To further validate the model, the leave-4-out cross-validation was applied to prove its robustness. In the leave-4-out cross-validation, all the compounds were first randomly divided into 9 groups with equal numbers of chemicals in each group. Each group was systematically excluded once from the data set when rebuilding the model. This procedure was repeated 100 times due to the random nature of the selection of chemicals in the process. The mean q²_LNO and the standard deviation of q²_LNO were reported to assess the model’s stability of prediction for diverse chemicals.

The 5 CoMSIA similarity index fields, namely steric, electrostatic, hydrophobic, hydrogen bond donor, and acceptor, respectively, were calculated at the grid points using a probe atom (W_probe,,k) with charge of +1. The attenuation factor α was set to 0.3 for the Gaussian type distance. The statistical evaluation for the CoMSIA analyses was executed in the same way as described for CoMFA.

Mapping 3D-QSAR contours onto the AChE active site The CoMFA and CoMSIA results were visualized by coefficient contour maps. Compound 31 was displayed on the map in aid of visualization. The contour maps obtained from the CoMFA and CoMSIA models depicted actual versus fitted activities of the training set. Key residues within 4.0 Å around the ligand were visualized for further interpretations.

Results

Interactions of inhibitors with AChE To determine which docking method was suitable for the AChE inhibitors, a comparison of GOLD with FlexX was carried out on the enzyme in our previous work^[29]. The results demonstrated that GOLD could reproduce the X-ray determined conformations of known AChE inhibitors very well. Therefore, the GOLD method was used in this study, and the resulting enzyme–inhibitor interaction was reliable.
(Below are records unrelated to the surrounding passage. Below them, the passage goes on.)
-- ==== Sys2Proof/Tests/Slice0.lean ====
section
/-!
SUPPORT. The model's own tests, each a closed theorem: ill-formed terms, words written out field by
field from the formats of spec/30_encoding.md, one-step tests whose expected values are those of
spec/95_test_vectors.md (V<n>), and a witness for every statement that has hypotheses.
-/

namespace Sys2Proof.Tests

open Sys2Proof Sys2Proof.Machine

/-! ## Well-formedness: each check refuses an ill-formed term -/

/-- R91: 2048 does not fit a signed 12-bit immediate. -/
theorem test_wf_refuses_wide_immI : (Instr.addi 1 0 0x00000800).wf = false := by decide
/-- R92: -2049 does not fit a signed 12-bit immediate. -/
theorem test_wf_refuses_wide_immS : (Instr.sw 1 2 0xFFFFF7FF).wf = false := by decide
/-- R93: 4096 does not fit, and an odd offset does not exist. -/
theorem test_wf_refuses_bad_immB :
    (Instr.beq 1 2 0x00001000).wf = false ∧ (Instr.beq 1 2 3).wf = false := by decide
/-- R94: a U immediate has no low 12 bits. -/
theorem test_wf_refuses_bad_immU : (Instr.lui 1 0x12345001).wf = false := by decide
/-- R95: 2^20 does not fit, and an odd offset does not exist. -/
theorem test_wf_refuses_bad_immJ :
    (Instr.jal 1 0x00100000).wf = false ∧ (Instr.jal 1 0xFFFFFFFF).wf = false := by decide

/-! ## Decoding: a word of every row, its fields written out -/

/-- U format (R89). -/
theorem test_decode_upper :
    decode 0b00010010001101000101_00101_0110111 = some (.lui 5 0x12345000) ∧
    decode 0b11111111111111111111_00101_0010111 = some (.auipc 5 0xFFFFF000) := by decide

/-- OP-IMM: I format and its shift variant (R83, R84). -/
theorem test_decode_opImm :
    decode 0b100000000000_00000_000_00101_0010011 = some (.addi 5 0 0xFFFFF800) ∧
    decode 0b111111111111_00001_010_00101_0010011 = some (.slti 5 1 0xFFFFFFFF) ∧
    decode 0b000000000001_00001_011_00101_0010011 = some (.sltiu 5 1 1) ∧
    decode 0b111111111111_00001_100_00101_0010011 = some (.xori 5 1 0xFFFFFFFF) ∧
    decode 0b011111111111_00001_110_00101_0010011 = some (.ori 5 1 0x7FF) ∧
    decode 0b100000000000_00001_111_00101_0010011 = some (.andi 5 1 0xFFFFF800) ∧
    decode 0b0000000_11111_00001_001_00101_0010011 = some (.slli 5 1 31) ∧
    decode 0b0000000_11111_00001_101_00101_0010011 = some (.srli 5 1 31) ∧
    decode 0b0100000_00100_00001_101_00101_0010011 = some (.srai 5 1 4) := by decide

/-- OP: R format (R82). -/
theorem test_decode_op :
    decode 0b0000000_00010_00001_000_00011_0110011 = some (.add 3 1 2) ∧
    decode 0b0100000_00010_00001_000_00011_0110011 = some (.sub 3 1 2) ∧
    decode 0b0000000_00010_00001_001_00011_0110011 = some (.sll 3 1 2) ∧
    decode 0b0000000_00010_00001_010_00011_0110011 = some (.slt 3 1 2) ∧
    decode 0b0000000_00010_00001_011_00011_0110011 = some (.sltu 3 1 2) ∧
    decode 0b0000000_00010_00001_100_00011_0110011 = some (.xor 3 1 2) ∧
    decode 0b0000000_00010_00001_101_00011_0110011 = some (.srl 3 1 2) ∧
    decode 0b0100000_00010_00001_101_00011_0110011 = some (.sra 3 1 2) ∧
    decode 0b0000000_00010_00001_110_00011_0110011 = some (.or 3 1 2) ∧
    decode 0b0000000_00010_00001_111_00011_0110011 = some (.and 3 1 2) := by decide

/-- JAL, JALR and the branches: J, I and B formats (R90, R83, R88). -/
theorem test_decode_control :
    decode 0b0_1111111111_1_11111111_00001_1101111 = some (.jal 1 0x000FFFFE) ∧
    decode 0b000000000100_00010_000_00001_1100111 = some (.jalr 1 2 4) ∧
    decode 0b1_000000_00000_00000_000_0000_0_1100011 = some (.beq 0 0 0xFFFFF000) ∧
    decode 0b1_111111_00010_00001_001_1100_1_1100011 = some (.bne 1 2 0xFFFFFFF8) ∧
    decode 0b0_111111_00010_00001_100_1111_1_1100011 = some (.blt 1 2 0x00000FFE) ∧
    decode 0b0_000000_00010_00001_101_0100_0_1100011 = some (.bge 1 2 8) ∧
    decode 0b0_000000_00010_00001_110_0100_0_1100011 = some (.bltu 1 2 8) ∧
    decode 0b0_000000_00010_00001_111_0100_0_1100011 = some (.bgeu 1 2 8) := by decide

/-- loads and stores: I and S formats (R83, R87). -/
theorem test_decode_memory :
    decode 0b000000000001_00001_000_00011_0000011 = some (.lb 3 1 1) ∧
    decode 0b000000000010_00001_001_00011_0000011 = some (.lh 3 1 2) ∧
    decode 0b111111111100_00001_010_00011_0000011 = some (.lw 3 1 0xFFFFFFFC) ∧
    decode 0b000000000000_00001_100_00011_0000011 = some (.lbu 3 1 0) ∧
    decode 0b000000000010_00001_101_00011_0000011 = some (.lhu 3 1 2) ∧
    decode 0b0000000_00010_00001_000_00000_0100011 = some (.sb 1 2 0) ∧
    decode 0b0000000_00010_00001_001_00010_0100011 = some (.sh 1 2 2) ∧
    decode 0b1111111_00010_00001_010_11100_0100011 = some (.sw 1 2 0xFFFFFFFC) := by decide

/-- I-CSR format (R85). -/
theorem test_decode_csr :
    decode 0b001101000000_00110_001_00101_1110011 = some (.csrrw 5 6 0x340) ∧
    decode 0b111100010100_00000_010_00101_1110011 = some (.csrrs 5 0 0xF14) ∧
    decode 0b001101000000_00110_011_00101_1110011 = some (.csrrc 5 6 0x340) ∧
    decode 0b001101000000_11111_101_00101_1110011 = some (.csrrwi 5 31 0x340) ∧
    decode 0b001101000000_00001_110_00101_1110011 = some (.csrrsi 5 1 0x340) ∧
    decode 0b001100000000_01000_111_00000_1110011 = some (.csrrci 0 8 0x300) := by decide

/-- FENCE, the sentinels and SFENCE.VMA (R86, R83, R82). -/
theorem test_decode_system :
    decode 0b1000_0011_0011_00000_000_00000_0001111 = some (.fence 0b0011 0b0011) ∧
    decode 0b000000000000_00000_001_00000_0001111 = some (.fenceI) ∧
    decode 0b000000000000_00000_000_00000_1110011 = some (.ecall) ∧
    decode 0b000000000001_00000_000_00000_1110011 = some (.ebreak) ∧
    decode 0b000000000010_00000_000_00000_1110011 = some (.uret) ∧
    decode 0b000100000010_00000_000_00000_1110011 = some (.sret) ∧
    decode 0b000100000101_00000_000_00000_1110011 = some (.wfi) ∧
    decode 0b001100000010_00000_000_00000_1110011 = some (.mret) ∧
    decode 0b0001001_00010_00001_000_00000_1110011 = some (.sfenceVma 1 2) := by decide

/-- Words that decode to nothing (R109, V1 to V17). -/
theorem test_decode_fails :
    decode 0x00000000 = none ∧
    decode 0xFFFFFFFF = none ∧
    decode 0x00000001 = none ∧
    decode 0x02000033 = none ∧
    decode 0x00004073 = none ∧
    decode 0x0000200F = none ∧
    decode 0x02109293 = none ∧
    decode 0x4210D293 = none ∧
    decode 0x40001033 = none ∧
    decode 0x00001067 = none ∧
    decode 0x00003003 = none ∧
    decode 0x00003023 = none ∧
    decode 0x00002063 = none ∧
    decode 0x00300073 = none ∧
    decode 0x0000202F = none := by decide

/-- Fields that are not compared: ECALL with rd = 1 (V15), FENCE.I with an immediate (R108). -/
theorem test_decode_ignores_uncompared_fields :
    decode 0x000000F3 = some .ecall ∧ decode 0x7FF0100F = some .fenceI := by decide
/-- A byte list shorter than a word is rejected by name. -/
theorem test_decode_too_short : decodeBytes [0x13, 0, 0] = .reject .tooShort := by decide
/-- `unimp` is an ordinary CSR write on this block (R115). -/
theorem test_unimp_word : Pseudo.pUnimp.map encode = [0xC0001073] := by decide

/-! ## Small states -/

/-- The reset state with the differences that a vector lists. -/
def boot (pc : Word) (regs : List (RegIdx × Word)) (csrs : List (CsrIdx × Word))
    (bytes : List (Word × List Byte)) : State :=
  let s := { State.reset with pc := pc }
  let s := regs.foldl (fun u e => u.writeReg e.1 e.2) s
  let s := csrs.foldl (fun u e => u.writeCsr e.1 e.2) s
  s.withMem (bytes.foldl (fun m e => loadBytes m e.1.toNat e.2) s.mem)

/-- A state at the reset address with these registers. -/
def regs (l : List (RegIdx × Word)) : State := boot 0x80000000 l [] []

/-- Registers x1, x2 and x3 set, the last to the vectors' marker value. -/
def two (a b : Word) : State := regs [(1, a), (2, b), (3, 0xDEADBEEF)]

/-- x1 set, and x5 to the vectors' marker value. -/
def one (a : Word) : State := regs [(1, a), (5, 0xDEADBEEF)]

/-- The vectors' data bytes 80 7F 00 80 at 0x8000_1000, x1 set, and x3 to the marker. -/
def data (a : Word) : State :=
  boot 0x80000000 [(1, a), (3, 0xDEADBEEF)] [] [(0x80001000, [0x80, 0x7F, 0x00, 0x80])]

/-- x1 and x2 set for a store. -/
def toStore (a v : Word) : State := regs [(1, a), (2, v)]

/-- x5, x6 and one CSR set. -/
def withCsr (a : CsrIdx) (v x6 : Word) : State :=
  boot 0x80000000 [(5, 0xDEADBEEF), (6, x6)] [(a, v)] []

/-- What a step on this word at `pc` leaves, seen through `f`; `none` where it stops. -/
def after {α : Type} (w : Nat) (s : State) (f : State → α) : Option α :=
  match step (s.withFetchWord 32 w) with
  | .next t => some (f t)
  | .fault _ => none
  | .refused _ => none

/-- The fault of a step on this word at `pc`. -/
def stopOf (w : Nat) (s : State) : Option Fault :=
  match step (s.withFetchWord 32 w) with
  | .fault r => some r
  | .next _ => none
  | .refused _ => none

/-- A register and the pc. -/
def rp (r : RegIdx) (t : State) : Word × Word := (t.readReg r, t.pc)

/-- The CSRs of a trap (MSTATUS, MEPC, MCAUSE, MTVAL) and the pc. -/
def trapView (t : State) : List Word :=
  [t.readCsr 0x300, t.readCsr 0x341, t.readCsr 0x342, t.readCsr 0x343, t.pc]

/-- `n` bytes from `a` on. -/
def bytesAt (a n : Nat) (t : State) : List Byte := (List.range n).map (fun k => t.byteAt (a + k))

/-! ## One step -/

/-- V19. -/
theorem test_lui : after 0x123452B7 (one 0) (rp 5) = some (0x12345000, 0x80000004) := by decide
/-- V21: the write is discarded. -/
theorem test_lui_x0 : after 0x12345037 (one 0) (rp 0) = some (0x00000000, 0x80000004) := by decide
/-- V23: wraps. -/
theorem test_auipc : after 0x80000297 (one 0) (rp 5) = some (0x00000000, 0x80000004) := by decide
/-- V29: rd = rs1, wrap. -/
theorem test_addi : after 0x00108093 (one 0xFFFFFFFF) (rp 1) = some (0x00000000, 0x80000004) := by decide
/-- V31. -/
theorem test_slti : after 0xFFF0A293 (one 0) (rp 5) = some (0x00000000, 0x80000004) := by decide
/-- V30. -/
theorem test_slti_negative : after 0x0000A293 (one 0xFFFFFFFF) (rp 5) = some (0x00000001, 0x80000004) := by decide
/-- V33. -/
theorem test_sltiu : after 0xFFF0B293 (one 0) (rp 5) = some (0x00000001, 0x80000004) := by decide
/-- V34. -/
theorem test_sltiu_equal : after 0xFFF0B293 (one 0xFFFFFFFF) (rp 5) = some (0x00000000, 0x80000004) := by decide
/-- V36. -/
theorem test_xori : after 0xFFF0C293 (one 0x0F0F0F0F) (rp 5) = some (0xF0F0F0F0, 0x80000004) := by decide
/-- V37. -/
theorem test_ori : after 0x7FF0E293 (one 0x80000000) (rp 5) = some (0x800007FF, 0x80000004) := by decide
/-- V38. -/
theorem test_andi : after 0x8000F293 (one 0xFFFFFFFF) (rp 5) = some (0xFFFFF800, 0x80000004) := by decide
/-- V40. -/
theorem test_slli : after 0x01F09293 (one 1) (rp 5) = some (0x80000000, 0x80000004) := by decide
/-- V42. -/
theorem test_srli : after 0x01F0D293 (one 0x80000000) (rp 5) = some (0x00000001, 0x80000004) := by decide
/-- V44. -/
theorem test_srai : after 0x4040D293 (one 0x80000000) (rp 5) = some (0xF8000000, 0x80000004) := by decide
/-- V46: wrap. -/
theorem test_add : after 0x002081B3 (two 0xFFFFFFFF 1) (rp 3) = some (0x00000000, 0x80000004) := by decide
/-- V51. -/
theorem test_sub : after 0x402081B3 (two 0x80000000 1) (rp 3) = some (0x7FFFFFFF, 0x80000004) := by decide
/-- V53: amount 33 counts as 1. -/
theorem test_sll : after 0x002091B3 (two 1 33) (rp 3) = some (0x00000002, 0x80000004) := by decide
/-- V55. -/
theorem test_slt : after 0x0020A1B3 (two 0x80000000 0x7FFFFFFF) (rp 3) = some (0x00000001, 0x80000004) := by decide
/-- V56. -/
theorem test_sltu : after 0x0020B1B3 (two 0x80000000 0x7FFFFFFF) (rp 3) = some (0x00000000, 0x80000004) := by decide
/-- V59. -/
theorem test_xor : after 0x0020C1B3 (two 0xFF00FF00 0x0FF00FF0) (rp 3) = some (0xF0F0F0F0, 0x80000004) := by decide
/-- V61. -/
theorem test_srl : after 0x0020D1B3 (two 0x80000000 4) (rp 3) = some (0x08000000, 0x80000004) := by decide
/-- V62. -/
theorem test_sra : after 0x4020D1B3 (two 0x80000000 31) (rp 3) = some (0xFFFFFFFF, 0x80000004) := by decide
/-- V63: amount 32 counts as 0. -/
theorem test_sra_masks : after 0x4020D1B3 (two 0x80000000 32) (rp 3) = some (0x80000000, 0x80000004) := by decide
/-- V65. -/
theorem test_or : after 0x0020E1B3 (two 0xFF00FF00 0x0FF00FF0) (rp 3) = some (0xFFF0FFF0, 0x80000004) := by decide
/-- V66. -/
theorem test_and : after 0x0020F1B3 (two 0xFF00FF00 0x0FF00FF0) (rp 3) = some (0x0F000F00, 0x80000004) := by decide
In order to consider the influence of cocrystallized water molecules on docking, donepezil was docked into the binding pocket of TcAChE with and without water molecules, separately (Figure 1). The docking conformations of donepezil superimposed with the X-ray crystal structure very well, which indicated that the cocrystallized water had little impact on docking.

Figure 1 Conformational comparison of donepezil from X-ray crystallography (by atom-type color) and that from GOLD docking results with 6 ordered water (blue) or without them (magenta). Only the conformation with the highest ChemScore from each docking are presented. Donepezil is represented by the ball-and-stick model. This image was generated with the Maestro program in Schrödinger version 2006^[35].

Our result illustrated the docking conformations of all 45 compounds aligned in the binding pocket of AChE (Figure 2). The 1-indanone structures superimposed with each other very well (Figure 2). The CoMFA and CoMSIA analyses were then performed based on the binding conformations and their alignments.

Figure 2 Alignment of all 45 compounds based on GOLD results. This image was generated with the Base program in SYBYL version 7.0.

As mentioned above, compound 31, the most potent inhibitor among the 2-substituted 1-indanone derivatives, was selected as an example to illustrate the detailed interactions between inhibitors and the enzyme. As discussed later, all descriptions referred to compound 31, unless otherwise specified. Figure 3 shows the binding mode of compound 31 with AChE. In general, these inhibitors could be divided into 3 parts: the 5,6-dimethoxy-1-indanone moiety, the benzene ring moiety, and the protonated nitrogen moiety^[30]. All the inhibitors formed major interactions with the active site of the enzyme through the 3 parts^[31].

Figure 3 Interactions of compound 31 with AChE. Inhibitor and the key residues within 4.0 Å around the inhibitor in AChE are represented by the ball-and-stick and stick models, respectively. Magenta dashed lines denote the hydrogen bond. This image was generated with the Maestro program in Schrödinger version 2006.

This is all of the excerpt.